Compare this approach to a rigid, metrics-based disclosure framework. In some industries that have been taking climate effects into account for some time – think property insurers – certain metrics can clearly lead to insights. However, finding universal metrics in our diverse economy is analogous to taking a long journey down the wrong end of the telescope.
Measures are legitimate and can be included in the approach we advocate and should not be abandoned, but like financial statements, they provide limited forward-looking information.
For investors, it is more important how companies assume the costs, risks and opportunities of climate change and the regulation that comes with it, just as the expected future profits are more important than past performance.
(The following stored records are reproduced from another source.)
-- ==== Sys2Proof/Machine/HeaterDrive.lean ====
section
/-! DEFINITION. Heater drive (R238 to R259): codes and magnitudes, precedence at the driver stage, PWM frames, the
budget, read-back and protection. -/

namespace Sys2Proof.Machine

open Sys2Proof

/-- The driver stage of a slot. -/
def heater (s : State) (slot : Nat) : Heater := SMap.get (fun _ => Heater.zero) s.heaters slot

/-- Writes the driver stage of a slot. -/
def setHeater (slot : Nat) (h : Heater) (s : State) : State :=
  { s with heaters := SMap.set (fun _ => Heater.zero) s.heaters slot h }

/-- SPAN of a slot: bipolar or unipolar (R240, R257). -/
def bipolar (s : State) (slot : Nat) : Bool := bitOf (act s (Reg.HTR_CFG slot)) 0

/-- The park code of a slot (R257). -/
def parkCode (s : State) (slot : Nat) : Nat := actF s (Reg.HTR_PARK slot) 0 16

/-- The magnitudes of HA and HB for a code (R240). -/
def magnitudes (bip : Bool) (code : Nat) : Nat × Nat :=
  if bip then
    let c := signed 16 code
    if 0 ≤ c then (2 * c.toNat, 0) else (0, min 65535 (2 * c.natAbs))
  else (code, 0)

/-- A magnitude under a cap; 0 is no cap (R248). -/
def capped (cap m : Nat) : Nat := if cap = 0 then m else min cap m

/-- The magnitudes of a row 7 code under the slot's limits (R248). -/
def limitedMags (s : State) (slot code : Nat) : Nat × Nat :=
  let m := magnitudes (bipolar s slot) code
  (capped (actF s (Reg.HTR_LIMIT slot) 0 16) m.1, capped (actF s (Reg.HTR_LIMIT slot) 16 16) m.2)

/-- The code that the driver stage reports to the pump: the code itself, or the one whose magnitude is the cap (R248). -/
def reportedCode (s : State) (slot code : Nat) : Nat :=
  let m := magnitudes (bipolar s slot) code
  let l := limitedMags s slot code
  if m = l then code
  else if bipolar s slot then
    if 0 ≤ signed 16 code then l.1 / 2 else unsignedOf 16 (-(l.2 / 2 : Nat))
  else l.1

/-- Whether the device stands in a thermal shutdown (R148, R565). -/
def thermalDown (s : State) : Bool := getF s Reg.GLB_PRIME_STATUS 0 4 == 0xF

/-- The over-current latch of output h of a column, OVERCURRENT in its read-back word (R254). -/
def rbAddr (c h : Nat) : Nat := if h % 2 = 0 then Reg.HTR_RB_A c (h / 2) else Reg.HTR_RB_B c (h / 2)

/-- The latch of R254. -/
def latched (s : State) (c h : Nat) : Bool := getBit s (rbAddr c h) 20

/-- The over-temperature flag of the bank of a tier (R255). -/
def bankFlag (s : State) (c tier : Nat) : Bool := getBit s (Reg.HTR_COL_STATUS c) (tier / 64)

/-- What governs a slot's outputs (R244): rows 1, 2 and a bank flag open both; the row below gives a code. -/
inductive Govern where
  | opened
  | park (code : Nat)
  | held (code : Nat)
  | code (code : Nat) (source : CodeSource)
  deriving DecidableEq, Repr

/-- The governing row of a slot, the single-output latch of row 3 apart (R244). -/
def govern (s : State) (slot : Nat) : Govern :=
  let r := role s slot
  let h := heater s slot
  if lockedOut s || thermalDown s || bankFlag s (slot / 256) (slot % 256) then .opened
  else if parkForced s && r != roleUnused then .park (parkCode s slot)
  else
    match h.held with
    | some c => .held c
    | none =>
      if r = roleSpare then .park (parkCode s slot) else if r = roleUnused then .opened else .code h.code h.source

/-- The magnitudes at a slot's outputs before scaling (R240, R244, R248). -/
def slotMags (s : State) (slot : Nat) : Nat × Nat :=
  let cut := fun (m : Nat × Nat) =>
    (if latched s (slot / 256) (2 * (slot % 256)) then 0 else m.1, if latched s (slot / 256) (2 * (slot % 256) + 1) then 0 else m.2)
  match govern s slot with
  | .opened => (0, 0)
  | .park c => cut (magnitudes (bipolar s slot) c)
  | .held c => cut (magnitudes (bipolar s slot) c)
  | .code c _ => cut (limitedMags s slot c)

/-- The magnitude of output h of a column. -/
def outputMag (s : State) (c h : Nat) : Nat :=
  let m := slotMags s (256 * c + h / 2)
  if h % 2 = 0 then m.1 else m.2

/-- The code that drives a slot, whatever row gives it; an open slot drives code 0 (R35, R133). -/
def driverCode (s : State) (slot : Nat) : Nat :=
  match govern s slot with
  | .opened => 0
  | .park c => c
  | .held c => c
  | .code c _ => c

/-- Whether a slot takes updates: row 7 governs one of its outputs at least, and no read-back calibration refuses them (R245, R256). -/
def rowSeven (s : State) (slot : Nat) : Bool :=
  match govern s slot with
  | .code _ _ => !(latched s (slot / 256) (2 * (slot % 256)) && latched s (slot / 256) (2 * (slot % 256) + 1)) &&
      !SMap.get (fun _ => false) s.htrCal (slot / 256)
  | _ => false

/-- BUDGET_LIMIT of the present frame (R250). -/
def scaling (s : State) : Bool := getBit s Reg.HTR_BUDGET_STATUS 0

/-- k of the present frame (R249). -/
def scaleK (s : State) : Nat := getF s Reg.HTR_BUDGET_STATUS 16 16

/-- HTR_STATE of a slot as its governing row gives it (R258). -/
def htrStateWord (s : State) (slot : Nat) : Word :=
  let latch := latched s (slot / 256) (2 * (slot % 256)) && latched s (slot / 256) (2 * (slot % 256) + 1)
  let sc := scaling s && slotMags s slot != (0, 0)
  let make := fun (code src : Nat) (clip off : Bool) =>
    word (code + 2 ^ 16 * b2n clip + 2 ^ 17 * b2n sc + 2 ^ 18 * src + 2 ^ 20 * b2n off)
  match govern s slot with
  | .opened => make 0 0 (heater s slot).clipped true
  | .park c => make c 0 (heater s slot).clipped latch
  | .held _ => make (heater s slot).taken 3 (heater s slot).clipped (latch || role s slot == roleUnused)
  | .code _ src =>
    make (reportedCode s slot (heater s slot).taken) (match src with | .park => 0 | .pump => 1 | .host => 2) (heater s slot).clipped latch

/-- Whether a cap reduces a magnitude of a slot's row 7 code (R248). -/
def isCapped (s : State) (slot : Nat) : Bool := magnitudes (bipolar s slot) (heater s slot).code != limitedMags s slot (heater s slot).code

/-- CLIPPED and CLIP for a row 7 code that has come into force, or meets a new cap (R248, R258). -/
def noteClip (slot : Nat) (s : State) : State :=
  let clip := isCapped s slot
  whenB clip (bumpF (Reg.HTR_COUNT_A (slot / 256)) 0 16) (setHeater slot { heater s slot with clipped := clip } s)

/-- The codes of which a frame start from an uptime on may take one: those that came within 16 ns of it, and the last one before
(R243). -/
def stillDue (t : Nat) (l : List (Nat × Nat)) : List (Nat × Nat) :=
  (l.filter fun e => t < e.2 + 16) ++ (l.find? fun e => e.2 + 16 ≤ t).toList

/-- The row 7 code that a frame start of HA at an uptime takes: the last that arrived 16 ns before it (R243). -/
def Heater.codeAt (h : Heater) (u : Nat) : Nat :=
  (((h.code, h.arrived) :: h.earlier).find? fun e => e.2 + 16 ≤ u).elim h.taken Prod.fst

/-- The driver stage takes a code under row 7 (R243, R245, R248); it shows at the output's next frame start. -/
def acceptCode (slot code : Nat) (src : CodeSource) (s : State) : State :=
  let h := heater s slot
  let t := s.time.uptime
  noteClip slot (setHeater slot { h with code := code, source := src, arrived := t, earlier := stillDue t ((h.code, h.arrived) :: h.earlier) } s)

/-- A code that the device itself gives a slot, from now on and with no wait for its arrival; a held code becomes it too (R35, R246,
R247). -/
def presetCode (slot code : Nat) (s : State) : State :=
  let h := heater s slot
  noteClip slot (setHeater slot { h with
    code := code, source := .park, arrived := 0, earlier := [], taken := code, held := h.held.map fun _ => code } s)

/-- A code from a pump: ignored while a row above 7 governs both outputs (R245). -/
def pumpCode (slot code : Nat) (s : State) : State := if rowSeven s slot then acceptCode slot code .pump s else s

/-- MODE_ACTIVE of a cell: automatic (R293, R302). -/
def cellAuto (s : State) (cell : Nat) : Bool := getBit s (Reg.CELL_STATUS cell) 0

/-- Whether a slot's outputs are flagged STALE (R302). -/
def stale (s : State) (slot : Nat) : Bool := getBit s (Reg.CELL_STATUS (slot / 4)) (8 + slot % 4)

/-- STATUS.STALE of a column page: some cell of it is flagged (the STATUS map). -/
def refreshStale (c : Nat) (s : State) : State :=
  setB (Reg.STATUS (colPage c)) 3 ((List.range 64).any fun i => getF s (Reg.CELL_STATUS (64 * c + i)) 8 4 != 0) s

/-- Sets or clears a slot's STALE flag. -/
def setStale (b : Bool) (slot : Nat) (s : State) : State :=
  refreshStale (slot / 256) (setB (Reg.CELL_STATUS (slot / 4)) (8 + slot % 4) b s)

/-- A host write of HTR_HOST_t (R245). -/
def execHtrHostWrite (req : Requester) (slot : Fin 2560) (code : BitVec 16) (s : State) : Out :=
  .next (hostWrite req (Reg.HTR_HOST (slot.val / 256) (slot.val % 256)) (fun t =>
    if rowSeven t slot && !cellAuto t (slot.val / 4) then
      let k := slot.val / 4
      let cell := SMap.get (fun _ => LoopCell.empty) t.cells k
      acceptCode slot code.toNat .host { t with cells := SMap.set (fun _ => LoopCell.empty) t.cells k { cell with hostWrote := true } }
    else bumpF (Reg.HTR_COUNT_A (slot.val / 256)) 16 16 t) s)

/-! ### Frames and the budget -/

/-- The accumulator of an output: its field of HTR_ACC (R239, R258). -/
def accLow (h : Nat) : Nat := if h % 2 = 0 then 0 else 8

/-- m′ of R249, where scaling acts. -/
def scaledMag (s : State) (m : Nat) : Nat := if scaling s then m * scaleK s / 65536 else m

/-- φ: how many PWM clocks after the global frame boundary an output's frame begins (R238). -/
def frameOffset (c h : Nat) : Nat := (8 * (h % 128) + 2 * (h / 128) + c % 2) % 1024

/-- The first uptime from `u` on at which a frame of an output begins; global frame boundaries are the multiples of 2,048 ns of uptime
(R238, assumption 6). -/
def frameFrom (c h u : Nat) : Nat := u + (2 * frameOffset c h + 2048 - u % 2048) % 2048

/-- The PWM frame in progress of an output. -/
def frame (s : State) (c h : Nat) : Option HeaterFrame := SMap.get (fun _ => none) s.frames (512 * c + h)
Access to this information also provides a sound, cross-sectoral basis for assessing whether and how the emerging global goal of 2050 can be achieved (and which countries, companies and individuals will bear the costs and benefit from the benefits) – questions from governments, Investors and companies should keep asking.
Adoption of this disclosure framework will of course raise questions of interpretation and implementation, including the extent to which companies would be legally responsible for their Strategy 2050 disclosures.
To address concerns about unjustified legal action in US courts, these disclosures should be kept in a “safe haven” that provides special protection for good faith estimates and assumptions and liability for willful fraud standards.
We should initiate a fundamental change in collective, predictive disclosure and not play with company-specific “gotcha”. With this in mind, and in order to minimize the potential for unfair competitive advantages and enforcement asymmetries that have undermined similar global regulatory efforts, these frameworks must be consistently and simultaneously adopted and enforced.
The right framework
Regulating a global problem requires joint implementation to avoid regulatory arbitrage and corrosive industrial policy. It is important that this framework can be adopted in a timely and consistent manner, as opposed to a metrics-specific framework, which would require extensive cross-border analysis and debate and could be out of date for a variety of reasons prior to implementation.
This framework not only reflects the fundamental characteristics of the underlying theme – a multi-year, dynamic, market-driven transition – but also provides fertile ground for virtuous dynamism.
With this information, investors are more likely to identify attractive investment opportunities more quickly, which in turn drives companies to provide more information (to attract more capital) and to encourage innovation (think carbon sequestration).
In a broader sense, this dynamic can lead to a better match between informed regulatory policy and company value. In other words, an improved convergence of values and values.
Jay Clayton, a CNBC employee, served as the chairman of the SEC from 2017 to 2020. Prior to joining the commission, Clayton was a partner at Sullivan & Cromwell LLP, where he served on the firm’s management committee and co-headed the firm’s corporate practice. From 2009 to 2017 he was a Lecturer in Law and Associate Professor at the University of Pennsylvania Law School.
Mark Wiseman is a Canadian investment manager and business executive, and an industry leading expert in alternative and active equity investing. Until last year, Wiseman was the Senior Managing Director at BlackRock and Chairman of BlackRock’s Global Investment Committee. Prior to joining BlackRock in 2016, he was President and CEO of the Canada Pension Plan Investment Board (CPPIB).